What is appealing about the MA approach is that the two methods appear to converge to the same results in cases of reasonable signal to noise with a large number of samples used in the analysis. Why the results were so similar may be that 1 or 2 models in the MA approach dominate the weights of the other models, in such a case, it is likely the best model and MA result will converge to the same value. In the limiting case, where the best model is far and away better than any other competitor models, the model-averaging estimate will be the best-model estimate since its weight will be 100%. In most other cases, however, the model-averaging estimate will be a blend of a few different models. For five competing models, a difference of 7 points in the AIC will result in the best model accounting for at least 90% of the weighted estimate. In the simulation above, where there were 20 different models, a difference in AIC of at least 10 points was needed for the best-model to account for 90% or mores of the weighted estimate.
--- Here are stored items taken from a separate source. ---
-- ==== Sys2Proof/Tests/Slice0.lean ====
section
/-! SUPPORT. Tests of the model and a state that meets the hypotheses of every statement. Expected values are the spec's worked examples or
published check values, as each test says. -/

set_option Elab.async false

section
open Sys2Proof Sys2Proof.Machine

/-! ## States that the tests and the witnesses use -/

/-- A ring that holds one entry to take. -/
def wRing : Ring := { live := true, slots := [.entry] }

/-- PF_0 with each of its rings live. -/
def wFn : Fn := { enable := true, adminEn := true, textEn := true, searchEn := true, admin := wRing, steps := [(0, wRing)], text := wRing, search := wRing }

/-- The block after reset with PF_0's rings live, account 1 in partition 1. -/
def wS : State := { fns := [(0, wFn)], accounts := [(1, { partition := 1 })] }

/-- A header of PF_0 in set 4 that names target `n` and `len` bytes. -/
def wHdr (n len : Nat) : Hdr := { fn := 0, set := 4, be := false, serial := false, cmdId := 7, target := n, len := len, addr := 4096, rsvBad := none }

def wH : Hdr := wHdr 1 4096

/-- A role profile whose drain lasts 1 ms. -/
def wRole : List Byte := 1#8 :: List.replicate 63 0#8

/-- A class that prefers the buddy's park area, waits 1 ms by default and takes the median. -/
def wClass : List Byte := [2#8, 0xFF#8, 0xFF#8] ++ List.replicate 13 0#8 ++ [1#8, 0#8, 0#8, 0#8, 0#8, 0#8, 0#8, 0#8, 50#8] ++ List.replicate 39 0#8

/-- A number of account 1 with version 1 published. -/
def wNum (body : List Byte) : CfgNum := { current := 1, vers := [(1, { account := 1, body := body })] }

/-- The same with version 1 of profile, vocabulary, class and role profile 1 published. -/
def wCfg : State :=
  { wS with configs := [(cfgKey 0 1, wNum (List.replicate 128 0#8)), (cfgKey 1 1, wNum (1#8 :: List.replicate 63 0#8)), (cfgKey 3 1, wNum wClass), (cfgKey 4 1, wNum wRole)] }

/-- Session 0x10000000000000 of account 1, descriptor 6, in a given state. -/
def wSess (st : SState) : Session :=
  { handle := 2 ^ 52, partition := 1, state := st, classRef := { num := 1, ver := 1 }, constraintRef := { num := 0, ver := 0 }
    vocabRef := { num := 1, ver := 1 }, profileRef := { num := 1, ver := 1 } }

/-- The block with that session. -/
def wSt (st : SState) : State := { wCfg with sessions := [(6, wSess st)] }

/-- An index of account 1 with one shard and no node. -/
def wIndex : Index := { account := 1, classRef := { num := 1, ver := 1 }, params := [], shards := [(0, { region := 0 })] }

/-- The block with it as index 3. -/
def wIx : State := { wS with indexes := [(3, wIndex)] }

/-- The block with connection 0 open by PF_0. -/
def wConn : State := { wS with tw := { conns := [(0, { peerIp := 1, fn := 0, port := 0 })] } }

/-- VF_1 enabled with its rings live, role HOLD, account 1 with room at every tier, a buddy bound with a park area of 50 frames. -/
def wVf : State :=
  { wCfg with fns := [(0, wFn), (1, wFn)], vfEnable := true, numVfs := 1, role := 0, pair := { status := 2, reserve := 100, parkPctBound := 50 }
              accounts := [(1, { partition := 1, quota := [(0, 2 ^ 40), (1, 2 ^ 40), (2, 2 ^ 40), (3, 2 ^ 40), (4, 2 ^ 40), (5, 2 ^ 40)] })] }
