-- ==== Sys2Proof/Syntax.lean ====
section
/-! DEFINITION. The commands of the block: one constructor for each row of the spec's table of operations and events, in
the table's order, with the row's own summary and rule. What the spec leaves to the world (a pin's low time, a verdict, a
measured value, bytes read from host memory) and what it leaves open (which free extent, a random draw) are operands; the
meaning of each constructor says what its operands stand for. -/
namespace Sys2Proof
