-- ==== Sys2Proof/Config.lean ====
section
/-! DEFINITION. What one part of the device fixes and the spec leaves to the part: values no proof can see. -/
namespace Sys2Proof

/-- The device serial number held by the secure element (R548). -/
opaque Config.serial : DWord

/-- The internal header that the first 64 bytes of an extent hold, by instant and frame: R305 does not give its layout. -/
opaque Config.extHeader : Nat → List Byte → BitVec 512

/-- Whether spare tile `i` of this part fails the pattern check of R323 when it is taken (R329). -/
opaque Config.spareFails : Nat → Bool

/-- A result word that the spec does not state, by the serial number of the command that returns it. -/
opaque Config.freeResult : Nat → Word

/-- The certificate chain in slot 0 of the secure element (R548). -/
opaque Config.certChain : List Byte

/-- The signature that the secure element makes of data with its identity key (R548). -/
opaque Config.sign : List Byte → List Byte

/-- Coryel's PCI vendor ID, which the spec names without its value (R71). -/
opaque Config.vendorId : BitVec 16

/-- The nonce of a signed SPDM response, by the model's serial number of the response. -/
opaque Config.nonce : Nat → List Byte

/-- How trace-type bit 4 shows a transit delay below 0, by its magnitude in ns: R440 states nothing for it. -/
opaque Config.negativeDelay : Nat → Word

/-- The number that names the internal oscillator in a clock record: R497 gives it none. -/
opaque Config.oscillator : Nat

end Sys2Proof
end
In summary, while the current practice using the best model produces reasonable estimates, the MA approach can further strengthen the conclusions drawn from a concentration-QTc interval analysis. These results show under most circumstances, the best model approach and MA approach give similar results and when they do differ they do so within a reasonable degree of error. Further, the MA approach is relatively easy to perform, requires no additional models than already performed for the best model approach, and offers an additional layer of confidence in cases where there might be model misspecification or model uncertainty.